D'Amico, dal Canada con furore: «Il calcio non ha più frontiere, il suo futuro è in America»

Andrea D’Amico con Bernardeschi e il presidente del Toronto Bill Manning
Andrea D’Amico con Bernardeschi e il presidente del Toronto Bill Manning
Andrea D’Amico con Bernardeschi e il presidente del Toronto Bill Manning
Andrea D’Amico con Bernardeschi e il presidente del Toronto Bill Manning

Dal Canada è tornato trionfatore Andrea D’Amico. Di nuovo nella sua Custoza dopo aver conquistato l’America, lasciando a Toronto pezzi grossi come Insigne, Bernardeschi e Criscito. La nuova era della Mls, i nuovi orizzonti del calcio globale. Precursore ancora una volta, passato dai contratti dorati di Lentini e Del Piero fino ad aprire le strade del futuro. Un perfetto visionario. «Ho solo dimostrato che il calcio ormai non ha più frontiere», il quadro, «se due campioni d’Europa come Insigne e Bernardeschi oltre ad un ottimo giocatore come Criscito scelgono di andare in Canada. Di confini non ce ne sono più, soprattutto grazie alla tv. Non cambia nulla se una grande partita si gioca a Torino o a Los Angeles».

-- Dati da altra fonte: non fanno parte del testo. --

-- ==== Sys2Proof/Machine/Setters.lean ====
section
/-! DEFINITION. The setters of the Mode & Configuration Engine (42_mode_config.md). -/

namespace Sys2Proof.Machine

/-- `SET_MODE m` (42_mode_config.md R122); an operand 5..7 is `IllegalCommand` (30_encoding.md R75). -/
def execSetMode (m : BitVec 3) (s : State) : Host.Outcome State Fault Refusal :=
  s.command (.setMode m) (match modeOf m with
    | some md => setModeSeq s.cfg.chip md
    | none => [])

/-- `SET_HEADER h` (R123): `HDR <- h`, no bus event. -/
def execSetHeader (h : BitVec 1) (s : State) : Host.Outcome State Fault Refusal :=
  s.command (.setHeader h) [.setHdr (headerOf h)]

/-- `SET_FREQUENCY f` (R125). -/
def execSetFrequency (f : BitVec 24) (s : State) : Host.Outcome State Fault Refusal :=
  s.command (.setFrequency f) (setFrequencySeq s.cfg.chip f)

/-- The micro-sequence of `SET_SF x` (R126). -/
def setSfSeq (c : ChipMap) (x : Byte) : List MicroOp :=
  wrLit c.reg.detectOpt (detection x).1 ++ (wrLit c.reg.detectThr (detection x).2 ++
    (fieldWrite c.reg.mc2 0xF0#8 (.lit (spreadingField x)) ++ updateLdo c))

/-- `SET_SF x` (R126). -/
def execSetSf (x : Byte) (s : State) : Host.Outcome State Fault Refusal :=
  s.command (.setSf x) (setSfSeq s.cfg.chip x)

/-- The micro-sequence of `SET_BW hz` (R127). -/
def setBwSeq (c : ChipMap) (hz : BitVec 24) : List MicroOp :=
  fieldWrite c.reg.mc1 0xF0#8 (.lit (bwField hz)) ++ updateLdo c

/-- `SET_BW hz` (R127). -/
def execSetBw (hz : BitVec 24) (s : State) : Host.Outcome State Fault Refusal :=
  s.command (.setBw hz) (setBwSeq s.cfg.chip hz)

/-- `SET_CR d` (R128). -/
def execSetCr (d : Byte) (s : State) : Host.Outcome State Fault Refusal :=
  s.command (.setCr d) (fieldWrite s.cfg.chip.reg.mc1 s.cfg.chip.crMask (.lit (codingField s.cfg.chip d)))

/-- `SET_PREAMBLE len` (R135). -/
def execSetPreamble (len : BitVec 16) (s : State) : Host.Outcome State Fault Refusal :=
  s.command (.setPreamble len) (fieldWrites (preambleList s.cfg.chip len))

/-- `SET_CRC e` (R136). -/
def execSetCrc (e : BitVec 1) (s : State) : Host.Outcome State Fault Refusal :=
  s.command (.setCrc e) (fieldWrite s.cfg.chip.reg.crcAddr s.cfg.chip.crcMask (.lit (crcField s.cfg.chip e)))

/-- `SET_INVERT_IQ e` (R137). -/
def execSetInvertIq (e : BitVec 1) (s : State) : Host.Outcome State Fault Refusal :=
  s.command (.setInvertIq e) (fieldWrites (invertIqList s.cfg.chip e))

/-- `SET_TX_POWER p` (R138). -/
def execSetTxPower (p : Byte) (s : State) : Host.Outcome State Fault Refusal :=
  s.command (.setTxPower p) (wrLit s.cfg.chip.reg.paConfig (paByte s.cfg.chip p))

/-- `SET_OCP ma` (R132). -/
def execSetOcp (ma : Byte) (s : State) : Host.Outcome State Fault Refusal :=
  s.command (.setOcp ma) (wrLit s.cfg.chip.reg.ocp (ocpByte s.cfg.chip ma))

/-- `SET_DIO0_TX_DONE` (R140). -/
def execSetDio0TxDone (s : State) : Host.Outcome State Fault Refusal :=
  s.command .setDio0TxDone (fieldWrites (dio0List s.cfg.chip))

end Sys2Proof.Machine
end

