/-- Block reset at any time, also in the middle of a command (70_reset_and_hazards.md R210): it abandons the command, issues no
primitive and leaves the values R210 gives. That it arrives as a host operation, and that the record of events, the platform's
replies and the parameters stay, are the model's choices (log entry 13). -/
def Obligations.BlockResetAbandonsCommand : Prop :=
  ∀ (s : State) (rest : List HostOp), s.host = .blockReset :: rest →
    ∃ t, step s = .next t ∧ t.life = .poweredUnknown ∧ t.busy = false ∧ t.upc = [] ∧ t.latch = none ∧ t.status = 0x00 ∧
      t.result = 0 ∧ t.csShadow = .unknown ∧ t.rstShadow = .unknown ∧ t.trace = s.trace ∧ t.replies = s.replies ∧
      t.cfg = s.cfg ∧ t.host = rest

/-! ### Register access -/

/-- `RD_REG a` (40_register_access.md R100): one read frame, the byte in `RESULT`, no cache written. -/
def Obligations.RdRegDeliversByte : Prop :=
  ∀ (s : State) (a : RegAddr) (p : Byte × Byte) (rest : List Reply), s.Ready → s.replies = script [p] ++ rest →
    ∃ w, exec (.rdReg a) s = .next (s.done (p.2.setWidth 32) w (rdEv a p) rest)

/-- `WR_REG a, v` (40_register_access.md R101): one write frame, no cache updated whatever the address. -/
def Obligations.WrRegUpdatesNoCache : Prop :=
  ∀ (s : State) (a : RegAddr) (v : Byte) (p : Byte × Byte) (rest : List Reply), s.Ready → s.replies = script [p] ++ rest →
    ∃ w, exec (.wrReg a v) s = .next (s.done 0 w (wrEv a v p) rest)

/-! ### Initialisation -/

/-- `INIT f` when every primitive succeeds and the version byte matches (41_initialization.md R110): the pulse, the version read,
the configuration in its order, the final release of chip-select, and what it leaves in the block. -/
def Obligations.InitConfiguresChip : Prop :=
  ∀ (s : State) (f : BitVec 24) (p : Byte × Byte) (ps : List (Byte × Byte)) (rest : List Reply), s.Idle → f.toNat < 2 ^ s.cfg.widths.freqW →
    ps.length = fieldTxns (initTriples s.cfg.chip f) → p.2 = s.cfg.chip.versionExpected →
    s.replies = pulseScript ++ (txn p ++ (script ps ++ (.pin true :: rest))) →
    ∃ w, exec (.init f) s = .next
      { s.done 0 w
          (pulseEvents ++ (rdEv s.cfg.chip.reg.version p ++ (fieldEvents (initTriples s.cfg.chip f) ps ++ [.pin .cs .high true])))
          rest with
        life := .ready, hdr := .explicit, mode := .standby, freq := f, rstShadow := .high }

/-- A successful `INIT` performs 50 events (41_initialization.md R110) with any admissible chip map whose boost mask is not a whole byte. -/
def Obligations.InitPerformsFiftyEvents : Prop :=
  ∀ (s : State) (f : BitVec 24) (p : Byte × Byte) (ps : List (Byte × Byte)) (rest : List Reply), s.Idle → f.toNat < 2 ^ s.cfg.widths.freqW →
    s.cfg.chip.Admissible → s.cfg.chip.lnaBoostMask ≠ 0xFF#8 → p.2 = s.cfg.chip.versionExpected → ps.length = 14 →
    s.replies = pulseScript ++ (txn p ++ (script ps ++ (.pin true :: rest))) →
    ∃ t, exec (.init f) s = .next t ∧ t.life = .ready ∧ t.trace.length = s.trace.length + 50

/-- A version byte that differs ends `INIT` in Failed with the byte in `RESULT`; nothing is written to the chip and `MODE` and
`FREQ` keep their values (60_exceptions.md R185, 41_initialization.md R110, R112). -/
def Obligations.InitVersionMismatchFails : Prop :=
  ∀ (s : State) (f : BitVec 24) (p : Byte × Byte) (rest : List Reply), s.Idle → f.toNat < 2 ^ s.cfg.widths.freqW →
    p.2 ≠ s.cfg.chip.versionExpected →
    s.replies = pulseScript ++ (txn p ++ rest) →
    ∃ w, exec (.init f) s = .next
      { s.done 0 w (pulseEvents ++ rdEv s.cfg.chip.reg.version p) rest with
        status := 0x04, result := p.2.setWidth 32, life := .failed, hdr := .explicit, rstShadow := .high }
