/-- A byte read into `N` or `CUR` is one more change of the working registers. -/
theorem store_regN_saw (s : State) (w : Work) (evs : List Event) (rest : List Reply) (b : Byte) :
    (s.saw w evs rest).store .regN b = s.saw { w with n := b } evs rest := rfl

theorem store_regCur_saw (s : State) (w : Work) (evs : List Event) (rest : List Reply) (b : Byte) :
    (s.saw w evs rest).store .regCur b = s.saw { w with cur := b } evs rest := rfl

/-! ### Counting in `IDX` -/

/-- Below a byte `IDX` counts up without overflow. -/
theorem toNat_idx_succ {idx : BitVec 9} {n : Byte} (h : idx.toNat < n.toNat) : (idx + 1).toNat = idx.toNat + 1 := by
  have hn := n.isLt
  have hlt : idx.toNat + 1 < 2 ^ 9 := by omega
  exact (BitVec.toNat_add idx 1).trans (Nat.mod_eq_of_lt hlt)

/-! ### `TRANSMIT` -/

/-- A pass of the payload loop while `IDX` is below `N` (44_packet_io.md R161). -/
theorem advance_txLoop_lt {s : State} (tail : List MicroOp) (h : s.work.idx.toNat < s.work.n.toNat) :
    advance (.txLoop :: tail) s = advance (wr s.cfg.chip.reg.fifo .txByte ++ (.nextIdx :: .txLoop :: tail)) s := by
  rw [advance, if_pos h, txBody, List.append_assoc]
  rfl

/-- The payload loop with as many answers to come as `IDX` is below `N` writes the bytes of `TXBUF` from `IDX` on in
ascending order. -/
theorem txLoop_step (s : State) (w : Work) (evs : List Event) (bs : List (Byte × Byte)) (tail : List MicroOp)
    (rest : List Reply) (hlen : w.idx.toNat + bs.length = w.n.toNat) :
    ∃ w', run (script bs ++ rest).length (advance (.txLoop :: tail) (s.saw w evs (script bs ++ rest))) =
      run rest.length (advance tail (s.saw w' (evs ++ payloadEvents s w.idx.toNat bs) rest)) := by
  induction bs generalizing w evs with
  | nil =>
    refine ⟨w, ?_⟩
    have hend : ¬ w.idx.toNat < w.n.toNat := by simpa using hlen.ge
    rw [payloadEvents, List.append_nil]
    exact congrArg (run rest.length) (if_neg hend)
  | cons b bs ih =>
    rw [List.length_cons] at hlen
    have hlt : w.idx.toNat < w.n.toNat := by omega
    have hidx := toNat_idx_succ hlt
    obtain ⟨w', hrest⟩ := ih { w with idx := w.idx + 1 } (evs ++ wrEv s.cfg.chip.reg.fifo (s.txAt w.idx.toNat) b)
      (by simp only [hidx]; omega)
    rw [hidx, List.append_assoc] at hrest
    refine ⟨w', ?_⟩
    rw [script, List.append_assoc, advance_txLoop_lt tail hlt, wr_step]
    exact hrest

/-- The payload is a matter of the FIFO's address and of the bytes of `TXBUF`. -/
theorem payloadEvents_congr {s t : State} (hcfg : t.cfg = s.cfg) (htx : t.txbuf = s.txbuf) (hres : t.resets = s.resets) (i : Nat)
    (bs : List (Byte × Byte)) : payloadEvents t i bs = payloadEvents s i bs := by
  induction bs generalizing i with
  | nil => rfl
  | cons b bs ih => simp only [payloadEvents, State.txAt, hcfg, htx, hres, ih]

/-- `TRANSMIT` from the clearing of the flags to the end of the payload (44_packet_io.md R161). -/
def transmitBody (c : ChipMap) : List MicroOp :=
  clearIrqSeq c ++ (wrLit c.reg.fifoAddrPtr 0x00 ++ (wrLit c.reg.payloadLength 0x00 ++
    (.loadTxLen :: (wr c.reg.fifo .regN ++ [.clearIdx, .txLoop]))))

Sarà più l’America a guardare verso l’Italia o viceversa?

La via è aperta in entrambe le direzioni. Gli americani hanno scoperto di poter investire molto in Italia, come ha fatto Saputo a Bologna. Le proprietà straniere un giorno cambieranno il nostro sistema, una volta ottenuta la maggioranza in Lega. Ragionando in maniera collettiva.

Così traballante il movimento italiano?

«È come una Ferrari con un grande motore ma che necessita di passare il prima possibile dal carrozziere. Per produrre uno spettacolo di alto livello non basta avere rose di qualità. Ci vogliono prima di tutto stadi accoglienti che possano vivere tutti i giorni. Con ristoranti, centri commerciali, concerti. E non aprire una volta ogni due settimane come in Italia. Tranne poche eccezioni, i nostri stadi non sono all’altezza. Ci sarà un motivo se il nostro calcio incassa quasi quattro volte meno della Premier.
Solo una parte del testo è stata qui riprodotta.